Copy out, exactly, the first line of the entries below and every line after it through the one containing "namespace Sys2Proof".
*** RECORDS PROVIDED ***
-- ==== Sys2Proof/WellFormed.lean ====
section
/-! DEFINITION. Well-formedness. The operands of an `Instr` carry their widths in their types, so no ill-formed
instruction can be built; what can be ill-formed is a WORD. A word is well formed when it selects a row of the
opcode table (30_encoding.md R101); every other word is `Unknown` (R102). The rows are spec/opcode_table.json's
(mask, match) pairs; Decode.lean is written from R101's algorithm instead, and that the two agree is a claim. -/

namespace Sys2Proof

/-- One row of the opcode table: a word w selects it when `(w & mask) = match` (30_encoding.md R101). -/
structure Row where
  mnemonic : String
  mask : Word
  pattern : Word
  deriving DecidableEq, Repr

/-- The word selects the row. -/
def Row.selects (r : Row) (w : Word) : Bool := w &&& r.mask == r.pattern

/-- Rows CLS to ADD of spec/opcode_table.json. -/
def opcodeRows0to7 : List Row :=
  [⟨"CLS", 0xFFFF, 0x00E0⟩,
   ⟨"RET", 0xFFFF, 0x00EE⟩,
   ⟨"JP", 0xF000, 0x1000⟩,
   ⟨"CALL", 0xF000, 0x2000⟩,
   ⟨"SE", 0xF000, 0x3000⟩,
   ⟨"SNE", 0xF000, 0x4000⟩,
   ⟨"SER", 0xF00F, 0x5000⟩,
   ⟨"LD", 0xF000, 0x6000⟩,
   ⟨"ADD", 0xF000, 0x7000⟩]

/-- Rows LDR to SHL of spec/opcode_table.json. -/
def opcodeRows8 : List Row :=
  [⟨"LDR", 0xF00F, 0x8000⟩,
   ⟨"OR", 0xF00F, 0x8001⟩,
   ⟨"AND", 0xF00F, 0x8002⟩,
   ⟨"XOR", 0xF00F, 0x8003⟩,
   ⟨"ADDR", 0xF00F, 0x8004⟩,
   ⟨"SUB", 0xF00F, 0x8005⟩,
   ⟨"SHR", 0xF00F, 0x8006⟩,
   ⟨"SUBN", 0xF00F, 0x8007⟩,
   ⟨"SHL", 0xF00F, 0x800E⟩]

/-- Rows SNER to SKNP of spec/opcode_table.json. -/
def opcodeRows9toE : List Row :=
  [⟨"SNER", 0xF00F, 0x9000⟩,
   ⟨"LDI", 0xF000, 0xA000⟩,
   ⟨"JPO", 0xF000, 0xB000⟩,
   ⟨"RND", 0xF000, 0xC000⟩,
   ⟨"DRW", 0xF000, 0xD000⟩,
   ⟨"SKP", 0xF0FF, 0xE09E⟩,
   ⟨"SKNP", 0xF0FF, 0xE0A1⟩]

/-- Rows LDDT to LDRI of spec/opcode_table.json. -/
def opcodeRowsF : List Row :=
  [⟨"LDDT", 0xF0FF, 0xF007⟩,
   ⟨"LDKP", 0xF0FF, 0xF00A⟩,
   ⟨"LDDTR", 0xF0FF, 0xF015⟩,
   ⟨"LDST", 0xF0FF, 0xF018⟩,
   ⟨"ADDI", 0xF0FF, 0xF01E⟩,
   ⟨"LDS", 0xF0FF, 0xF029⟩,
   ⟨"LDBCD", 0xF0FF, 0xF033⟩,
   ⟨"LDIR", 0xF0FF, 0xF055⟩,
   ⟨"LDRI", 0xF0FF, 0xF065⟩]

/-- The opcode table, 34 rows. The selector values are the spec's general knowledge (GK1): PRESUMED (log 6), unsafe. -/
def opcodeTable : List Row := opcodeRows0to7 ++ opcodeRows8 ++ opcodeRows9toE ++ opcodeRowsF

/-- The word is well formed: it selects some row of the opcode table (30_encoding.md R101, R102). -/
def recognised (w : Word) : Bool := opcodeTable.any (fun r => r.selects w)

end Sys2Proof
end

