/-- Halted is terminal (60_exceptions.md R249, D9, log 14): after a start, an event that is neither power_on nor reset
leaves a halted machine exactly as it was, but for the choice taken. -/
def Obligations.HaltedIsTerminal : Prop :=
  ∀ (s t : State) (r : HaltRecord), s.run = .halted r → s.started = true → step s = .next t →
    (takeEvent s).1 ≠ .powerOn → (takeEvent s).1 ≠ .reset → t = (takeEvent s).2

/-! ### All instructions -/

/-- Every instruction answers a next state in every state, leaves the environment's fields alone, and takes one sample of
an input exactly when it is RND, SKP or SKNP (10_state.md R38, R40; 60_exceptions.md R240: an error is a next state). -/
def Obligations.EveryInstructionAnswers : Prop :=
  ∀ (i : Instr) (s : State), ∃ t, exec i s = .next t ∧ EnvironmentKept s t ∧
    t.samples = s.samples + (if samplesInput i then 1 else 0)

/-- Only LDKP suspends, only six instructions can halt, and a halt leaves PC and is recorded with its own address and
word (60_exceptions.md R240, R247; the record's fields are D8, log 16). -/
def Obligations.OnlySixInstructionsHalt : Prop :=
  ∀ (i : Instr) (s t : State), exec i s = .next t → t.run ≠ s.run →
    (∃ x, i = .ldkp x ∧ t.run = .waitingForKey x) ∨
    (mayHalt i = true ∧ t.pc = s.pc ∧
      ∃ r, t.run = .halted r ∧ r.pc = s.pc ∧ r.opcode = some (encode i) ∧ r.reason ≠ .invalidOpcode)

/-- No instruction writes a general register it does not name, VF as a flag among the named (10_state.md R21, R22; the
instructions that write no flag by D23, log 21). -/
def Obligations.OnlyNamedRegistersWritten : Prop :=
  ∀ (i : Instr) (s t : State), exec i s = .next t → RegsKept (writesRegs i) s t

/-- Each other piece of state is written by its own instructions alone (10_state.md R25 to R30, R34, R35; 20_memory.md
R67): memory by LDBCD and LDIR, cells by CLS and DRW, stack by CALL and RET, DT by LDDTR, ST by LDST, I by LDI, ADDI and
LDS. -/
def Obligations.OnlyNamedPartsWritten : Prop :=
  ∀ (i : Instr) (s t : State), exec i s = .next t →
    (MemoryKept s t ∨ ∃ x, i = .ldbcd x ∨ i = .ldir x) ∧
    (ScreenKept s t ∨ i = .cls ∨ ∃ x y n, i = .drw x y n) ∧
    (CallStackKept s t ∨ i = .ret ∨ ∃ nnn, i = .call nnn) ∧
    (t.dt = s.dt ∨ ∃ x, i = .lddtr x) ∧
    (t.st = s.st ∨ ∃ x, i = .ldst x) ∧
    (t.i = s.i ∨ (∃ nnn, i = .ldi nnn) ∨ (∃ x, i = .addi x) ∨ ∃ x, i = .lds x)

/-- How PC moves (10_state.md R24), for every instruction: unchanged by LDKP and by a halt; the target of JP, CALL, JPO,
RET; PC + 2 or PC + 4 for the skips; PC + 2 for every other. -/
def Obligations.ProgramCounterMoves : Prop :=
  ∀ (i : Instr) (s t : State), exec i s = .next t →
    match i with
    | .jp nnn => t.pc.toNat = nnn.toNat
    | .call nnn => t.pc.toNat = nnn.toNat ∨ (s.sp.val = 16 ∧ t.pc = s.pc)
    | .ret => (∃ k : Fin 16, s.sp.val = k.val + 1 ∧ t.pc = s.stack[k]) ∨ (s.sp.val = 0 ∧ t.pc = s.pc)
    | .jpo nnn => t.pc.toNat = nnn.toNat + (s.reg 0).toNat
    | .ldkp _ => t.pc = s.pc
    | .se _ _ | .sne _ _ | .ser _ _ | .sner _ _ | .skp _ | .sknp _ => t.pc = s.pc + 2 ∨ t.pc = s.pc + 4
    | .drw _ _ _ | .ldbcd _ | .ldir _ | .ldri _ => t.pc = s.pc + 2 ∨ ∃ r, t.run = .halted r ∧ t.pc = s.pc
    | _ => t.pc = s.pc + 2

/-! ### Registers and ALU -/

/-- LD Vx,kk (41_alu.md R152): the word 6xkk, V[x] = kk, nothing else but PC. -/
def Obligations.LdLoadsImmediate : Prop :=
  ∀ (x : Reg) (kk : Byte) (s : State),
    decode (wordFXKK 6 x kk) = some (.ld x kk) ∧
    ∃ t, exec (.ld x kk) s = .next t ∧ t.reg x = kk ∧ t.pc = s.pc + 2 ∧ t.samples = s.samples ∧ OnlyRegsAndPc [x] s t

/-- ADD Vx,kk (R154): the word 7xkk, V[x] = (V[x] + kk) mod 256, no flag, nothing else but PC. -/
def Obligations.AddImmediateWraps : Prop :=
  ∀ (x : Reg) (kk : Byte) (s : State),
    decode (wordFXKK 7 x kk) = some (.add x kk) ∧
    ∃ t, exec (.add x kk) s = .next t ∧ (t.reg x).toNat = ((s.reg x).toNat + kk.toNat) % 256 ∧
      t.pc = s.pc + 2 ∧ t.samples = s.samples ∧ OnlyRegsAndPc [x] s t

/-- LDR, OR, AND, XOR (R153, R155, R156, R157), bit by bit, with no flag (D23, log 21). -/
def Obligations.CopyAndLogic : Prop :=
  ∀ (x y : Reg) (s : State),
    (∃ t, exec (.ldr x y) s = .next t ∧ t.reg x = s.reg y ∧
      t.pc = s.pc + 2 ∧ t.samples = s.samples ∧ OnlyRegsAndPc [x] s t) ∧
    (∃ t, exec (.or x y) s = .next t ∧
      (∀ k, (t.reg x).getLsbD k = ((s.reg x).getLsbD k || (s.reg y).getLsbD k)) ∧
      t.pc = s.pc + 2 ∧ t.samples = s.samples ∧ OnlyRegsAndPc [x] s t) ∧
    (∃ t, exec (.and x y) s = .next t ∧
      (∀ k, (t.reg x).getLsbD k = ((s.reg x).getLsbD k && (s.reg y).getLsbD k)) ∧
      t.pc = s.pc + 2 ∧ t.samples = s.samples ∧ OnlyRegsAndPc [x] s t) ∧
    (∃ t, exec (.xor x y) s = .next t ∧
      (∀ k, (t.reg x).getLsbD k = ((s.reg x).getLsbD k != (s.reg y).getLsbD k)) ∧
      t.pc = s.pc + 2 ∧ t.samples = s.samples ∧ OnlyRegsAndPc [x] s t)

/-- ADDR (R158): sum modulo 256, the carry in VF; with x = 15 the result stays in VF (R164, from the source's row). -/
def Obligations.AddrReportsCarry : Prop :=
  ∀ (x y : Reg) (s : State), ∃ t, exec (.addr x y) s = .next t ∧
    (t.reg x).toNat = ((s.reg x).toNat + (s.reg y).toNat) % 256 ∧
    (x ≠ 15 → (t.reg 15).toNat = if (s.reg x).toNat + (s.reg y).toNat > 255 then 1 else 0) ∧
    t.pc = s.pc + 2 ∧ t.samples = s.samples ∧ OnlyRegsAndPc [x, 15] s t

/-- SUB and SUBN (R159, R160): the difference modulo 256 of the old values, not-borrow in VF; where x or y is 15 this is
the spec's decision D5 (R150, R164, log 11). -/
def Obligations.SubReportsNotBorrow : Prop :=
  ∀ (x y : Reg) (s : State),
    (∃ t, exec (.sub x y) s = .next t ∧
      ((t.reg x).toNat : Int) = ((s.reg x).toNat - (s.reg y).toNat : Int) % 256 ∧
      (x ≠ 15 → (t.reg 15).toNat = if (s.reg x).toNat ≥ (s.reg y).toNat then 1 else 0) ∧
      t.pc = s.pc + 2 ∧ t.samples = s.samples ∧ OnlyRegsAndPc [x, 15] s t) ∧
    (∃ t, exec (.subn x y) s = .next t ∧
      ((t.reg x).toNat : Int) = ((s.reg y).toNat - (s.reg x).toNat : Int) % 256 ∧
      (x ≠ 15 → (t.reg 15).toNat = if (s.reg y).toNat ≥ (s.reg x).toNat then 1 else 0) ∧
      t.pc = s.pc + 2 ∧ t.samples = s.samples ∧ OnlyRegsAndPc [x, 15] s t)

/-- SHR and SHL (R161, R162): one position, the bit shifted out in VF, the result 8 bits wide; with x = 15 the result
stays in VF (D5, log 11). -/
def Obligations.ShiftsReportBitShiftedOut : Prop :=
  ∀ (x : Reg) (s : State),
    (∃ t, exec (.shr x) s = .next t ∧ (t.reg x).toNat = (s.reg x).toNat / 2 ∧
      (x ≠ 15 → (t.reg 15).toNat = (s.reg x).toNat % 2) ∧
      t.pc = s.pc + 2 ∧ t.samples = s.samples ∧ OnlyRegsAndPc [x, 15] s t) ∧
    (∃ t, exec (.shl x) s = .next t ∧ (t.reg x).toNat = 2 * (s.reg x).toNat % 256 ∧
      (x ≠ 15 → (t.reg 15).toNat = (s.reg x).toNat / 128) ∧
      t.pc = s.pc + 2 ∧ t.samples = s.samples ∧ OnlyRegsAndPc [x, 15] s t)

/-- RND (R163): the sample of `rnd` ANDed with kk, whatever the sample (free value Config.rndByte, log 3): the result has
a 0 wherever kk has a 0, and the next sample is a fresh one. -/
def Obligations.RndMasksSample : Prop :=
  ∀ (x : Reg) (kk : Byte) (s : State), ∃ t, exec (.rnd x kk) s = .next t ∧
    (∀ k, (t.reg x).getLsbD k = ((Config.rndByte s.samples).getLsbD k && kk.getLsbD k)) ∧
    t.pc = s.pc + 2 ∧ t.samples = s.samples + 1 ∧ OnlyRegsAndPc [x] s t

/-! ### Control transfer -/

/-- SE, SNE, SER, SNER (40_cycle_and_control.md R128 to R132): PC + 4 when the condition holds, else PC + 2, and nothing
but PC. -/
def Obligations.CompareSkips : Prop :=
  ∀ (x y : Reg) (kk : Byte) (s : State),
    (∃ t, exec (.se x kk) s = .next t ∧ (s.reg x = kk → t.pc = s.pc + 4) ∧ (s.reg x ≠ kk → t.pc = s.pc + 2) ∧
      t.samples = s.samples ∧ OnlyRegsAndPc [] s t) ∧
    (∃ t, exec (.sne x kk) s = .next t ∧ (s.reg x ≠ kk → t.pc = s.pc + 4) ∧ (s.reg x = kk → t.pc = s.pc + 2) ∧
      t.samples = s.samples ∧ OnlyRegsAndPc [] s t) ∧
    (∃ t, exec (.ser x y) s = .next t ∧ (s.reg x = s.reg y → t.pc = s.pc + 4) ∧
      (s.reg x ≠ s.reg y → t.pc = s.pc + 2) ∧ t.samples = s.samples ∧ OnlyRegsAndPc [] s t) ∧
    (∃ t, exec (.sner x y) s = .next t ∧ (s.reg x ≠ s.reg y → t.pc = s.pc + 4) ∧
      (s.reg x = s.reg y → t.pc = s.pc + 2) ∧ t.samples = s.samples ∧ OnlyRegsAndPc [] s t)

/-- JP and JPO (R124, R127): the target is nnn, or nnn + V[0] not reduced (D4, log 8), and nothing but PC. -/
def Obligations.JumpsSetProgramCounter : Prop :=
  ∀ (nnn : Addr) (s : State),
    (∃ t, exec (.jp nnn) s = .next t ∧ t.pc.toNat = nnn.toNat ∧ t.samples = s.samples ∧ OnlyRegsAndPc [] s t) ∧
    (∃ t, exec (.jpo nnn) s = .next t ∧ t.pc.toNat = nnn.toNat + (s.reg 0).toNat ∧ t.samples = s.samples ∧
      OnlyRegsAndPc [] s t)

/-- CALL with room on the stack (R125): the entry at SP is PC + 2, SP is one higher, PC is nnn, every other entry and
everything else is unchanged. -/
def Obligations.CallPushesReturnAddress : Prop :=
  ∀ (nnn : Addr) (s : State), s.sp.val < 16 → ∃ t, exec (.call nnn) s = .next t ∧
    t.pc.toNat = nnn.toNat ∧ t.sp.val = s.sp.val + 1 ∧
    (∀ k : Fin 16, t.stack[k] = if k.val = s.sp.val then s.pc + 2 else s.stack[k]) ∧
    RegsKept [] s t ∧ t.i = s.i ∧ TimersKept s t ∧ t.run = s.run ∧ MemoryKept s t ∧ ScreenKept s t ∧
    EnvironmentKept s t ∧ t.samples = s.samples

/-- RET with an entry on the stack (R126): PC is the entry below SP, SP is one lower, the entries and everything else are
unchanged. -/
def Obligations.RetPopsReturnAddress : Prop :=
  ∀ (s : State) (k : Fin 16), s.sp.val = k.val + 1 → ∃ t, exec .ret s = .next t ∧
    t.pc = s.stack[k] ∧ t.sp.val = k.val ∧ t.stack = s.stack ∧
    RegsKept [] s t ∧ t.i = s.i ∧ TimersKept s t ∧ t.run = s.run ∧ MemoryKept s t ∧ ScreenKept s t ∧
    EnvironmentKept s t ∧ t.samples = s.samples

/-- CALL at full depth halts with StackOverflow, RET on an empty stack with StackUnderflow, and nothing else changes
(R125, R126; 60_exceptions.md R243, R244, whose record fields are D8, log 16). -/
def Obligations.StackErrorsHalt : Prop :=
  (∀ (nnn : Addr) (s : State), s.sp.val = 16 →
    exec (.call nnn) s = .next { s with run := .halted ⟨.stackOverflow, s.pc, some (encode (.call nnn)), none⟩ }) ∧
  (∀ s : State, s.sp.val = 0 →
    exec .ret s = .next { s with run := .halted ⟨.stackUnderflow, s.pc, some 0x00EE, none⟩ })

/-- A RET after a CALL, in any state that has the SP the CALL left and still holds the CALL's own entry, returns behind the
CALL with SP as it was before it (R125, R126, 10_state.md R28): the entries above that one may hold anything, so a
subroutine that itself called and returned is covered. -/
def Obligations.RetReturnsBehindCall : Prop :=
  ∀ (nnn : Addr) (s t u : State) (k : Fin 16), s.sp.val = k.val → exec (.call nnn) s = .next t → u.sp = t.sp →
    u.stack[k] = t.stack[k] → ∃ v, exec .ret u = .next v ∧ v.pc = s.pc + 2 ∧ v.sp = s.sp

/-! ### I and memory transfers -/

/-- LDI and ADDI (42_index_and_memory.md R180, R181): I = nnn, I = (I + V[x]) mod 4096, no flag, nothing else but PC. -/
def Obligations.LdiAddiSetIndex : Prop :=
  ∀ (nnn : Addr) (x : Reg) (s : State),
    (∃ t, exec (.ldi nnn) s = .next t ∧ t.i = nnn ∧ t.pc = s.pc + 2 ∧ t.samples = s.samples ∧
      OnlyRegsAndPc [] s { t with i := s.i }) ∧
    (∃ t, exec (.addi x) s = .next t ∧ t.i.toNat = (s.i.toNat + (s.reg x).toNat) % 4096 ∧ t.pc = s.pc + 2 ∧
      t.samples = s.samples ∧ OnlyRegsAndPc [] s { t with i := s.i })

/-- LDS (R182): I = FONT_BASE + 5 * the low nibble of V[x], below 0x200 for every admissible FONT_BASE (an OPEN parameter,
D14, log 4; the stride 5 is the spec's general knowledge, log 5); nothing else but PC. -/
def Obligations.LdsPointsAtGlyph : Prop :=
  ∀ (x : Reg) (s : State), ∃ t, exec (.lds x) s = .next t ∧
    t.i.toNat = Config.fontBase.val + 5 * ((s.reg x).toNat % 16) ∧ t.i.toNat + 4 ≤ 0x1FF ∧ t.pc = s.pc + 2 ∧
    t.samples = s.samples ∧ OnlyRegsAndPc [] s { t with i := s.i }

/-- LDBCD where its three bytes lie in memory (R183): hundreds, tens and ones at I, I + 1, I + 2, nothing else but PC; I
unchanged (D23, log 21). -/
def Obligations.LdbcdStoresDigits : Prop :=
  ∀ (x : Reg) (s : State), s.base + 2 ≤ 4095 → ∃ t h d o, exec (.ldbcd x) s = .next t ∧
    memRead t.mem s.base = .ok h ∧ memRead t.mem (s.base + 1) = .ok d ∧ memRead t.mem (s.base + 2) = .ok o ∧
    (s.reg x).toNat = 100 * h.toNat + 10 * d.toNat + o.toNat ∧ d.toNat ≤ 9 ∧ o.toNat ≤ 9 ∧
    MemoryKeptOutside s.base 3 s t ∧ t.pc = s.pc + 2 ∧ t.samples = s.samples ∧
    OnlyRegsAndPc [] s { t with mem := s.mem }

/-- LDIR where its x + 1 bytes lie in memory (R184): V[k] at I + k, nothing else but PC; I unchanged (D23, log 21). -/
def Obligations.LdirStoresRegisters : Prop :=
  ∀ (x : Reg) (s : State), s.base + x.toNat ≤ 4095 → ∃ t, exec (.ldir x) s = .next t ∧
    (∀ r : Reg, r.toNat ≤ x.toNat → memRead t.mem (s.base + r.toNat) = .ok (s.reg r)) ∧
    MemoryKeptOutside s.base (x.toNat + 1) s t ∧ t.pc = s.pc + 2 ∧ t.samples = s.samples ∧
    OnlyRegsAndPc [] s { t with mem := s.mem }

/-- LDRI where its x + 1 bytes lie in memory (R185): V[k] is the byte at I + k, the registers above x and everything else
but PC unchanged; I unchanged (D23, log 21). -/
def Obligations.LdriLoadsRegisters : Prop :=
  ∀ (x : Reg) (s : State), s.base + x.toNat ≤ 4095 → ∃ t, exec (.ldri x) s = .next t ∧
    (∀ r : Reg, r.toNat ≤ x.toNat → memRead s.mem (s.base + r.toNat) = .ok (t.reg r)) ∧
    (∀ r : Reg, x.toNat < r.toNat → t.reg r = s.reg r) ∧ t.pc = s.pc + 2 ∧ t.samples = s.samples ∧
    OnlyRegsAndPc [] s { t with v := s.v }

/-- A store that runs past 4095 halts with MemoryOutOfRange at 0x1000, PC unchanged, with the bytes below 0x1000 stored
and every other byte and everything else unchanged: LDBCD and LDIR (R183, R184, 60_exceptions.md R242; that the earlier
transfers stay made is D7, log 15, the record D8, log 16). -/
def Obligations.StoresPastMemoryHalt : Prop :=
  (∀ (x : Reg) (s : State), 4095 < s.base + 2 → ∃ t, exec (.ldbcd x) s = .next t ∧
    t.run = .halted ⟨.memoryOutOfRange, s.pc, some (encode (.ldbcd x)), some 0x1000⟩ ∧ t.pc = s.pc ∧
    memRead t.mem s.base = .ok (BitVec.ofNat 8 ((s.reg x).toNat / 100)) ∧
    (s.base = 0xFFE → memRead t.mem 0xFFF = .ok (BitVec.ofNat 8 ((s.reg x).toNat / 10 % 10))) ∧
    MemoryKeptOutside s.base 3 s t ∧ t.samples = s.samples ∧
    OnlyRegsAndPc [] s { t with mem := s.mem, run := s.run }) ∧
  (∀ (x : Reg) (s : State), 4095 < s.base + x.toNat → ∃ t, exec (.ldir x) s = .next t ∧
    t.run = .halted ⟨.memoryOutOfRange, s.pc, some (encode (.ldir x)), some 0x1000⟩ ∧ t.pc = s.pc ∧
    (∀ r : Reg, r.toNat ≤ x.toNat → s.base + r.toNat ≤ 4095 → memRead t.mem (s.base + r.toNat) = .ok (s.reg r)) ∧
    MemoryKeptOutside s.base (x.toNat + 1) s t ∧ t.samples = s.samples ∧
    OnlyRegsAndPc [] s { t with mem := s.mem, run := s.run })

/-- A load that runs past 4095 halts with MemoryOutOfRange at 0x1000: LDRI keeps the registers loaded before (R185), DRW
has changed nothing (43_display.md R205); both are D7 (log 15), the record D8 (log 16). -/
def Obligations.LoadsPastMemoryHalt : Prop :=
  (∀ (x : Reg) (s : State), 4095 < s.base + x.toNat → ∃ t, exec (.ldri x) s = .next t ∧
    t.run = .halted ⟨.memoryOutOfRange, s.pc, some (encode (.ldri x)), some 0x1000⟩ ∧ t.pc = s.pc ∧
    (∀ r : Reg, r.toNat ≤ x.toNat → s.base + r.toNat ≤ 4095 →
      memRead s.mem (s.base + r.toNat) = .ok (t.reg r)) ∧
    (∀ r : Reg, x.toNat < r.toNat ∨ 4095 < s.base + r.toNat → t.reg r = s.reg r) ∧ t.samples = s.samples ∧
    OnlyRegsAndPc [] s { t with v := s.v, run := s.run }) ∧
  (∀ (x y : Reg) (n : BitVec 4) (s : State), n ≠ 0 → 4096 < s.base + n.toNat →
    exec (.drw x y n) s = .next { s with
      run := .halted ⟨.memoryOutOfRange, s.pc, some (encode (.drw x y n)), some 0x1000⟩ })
***
SOLUTION TO THIS PROBLEM:
-- ==== Sys2Proof/WellFormed.lean ====
section
/-! DEFINITION. Well-formedness. The operands of an `Instr` carry their widths in their types, so no ill-formed
instruction can be built; what can be ill-formed is a WORD. A word is well formed when it selects a row of the
opcode table (30_encoding.md R101); every other word is `Unknown` (R102). The rows are spec/opcode_table.json's
(mask, match) pairs; Decode.lean is written from R101's algorithm instead, and that the two agree is a claim. -/

namespace Sys2Proof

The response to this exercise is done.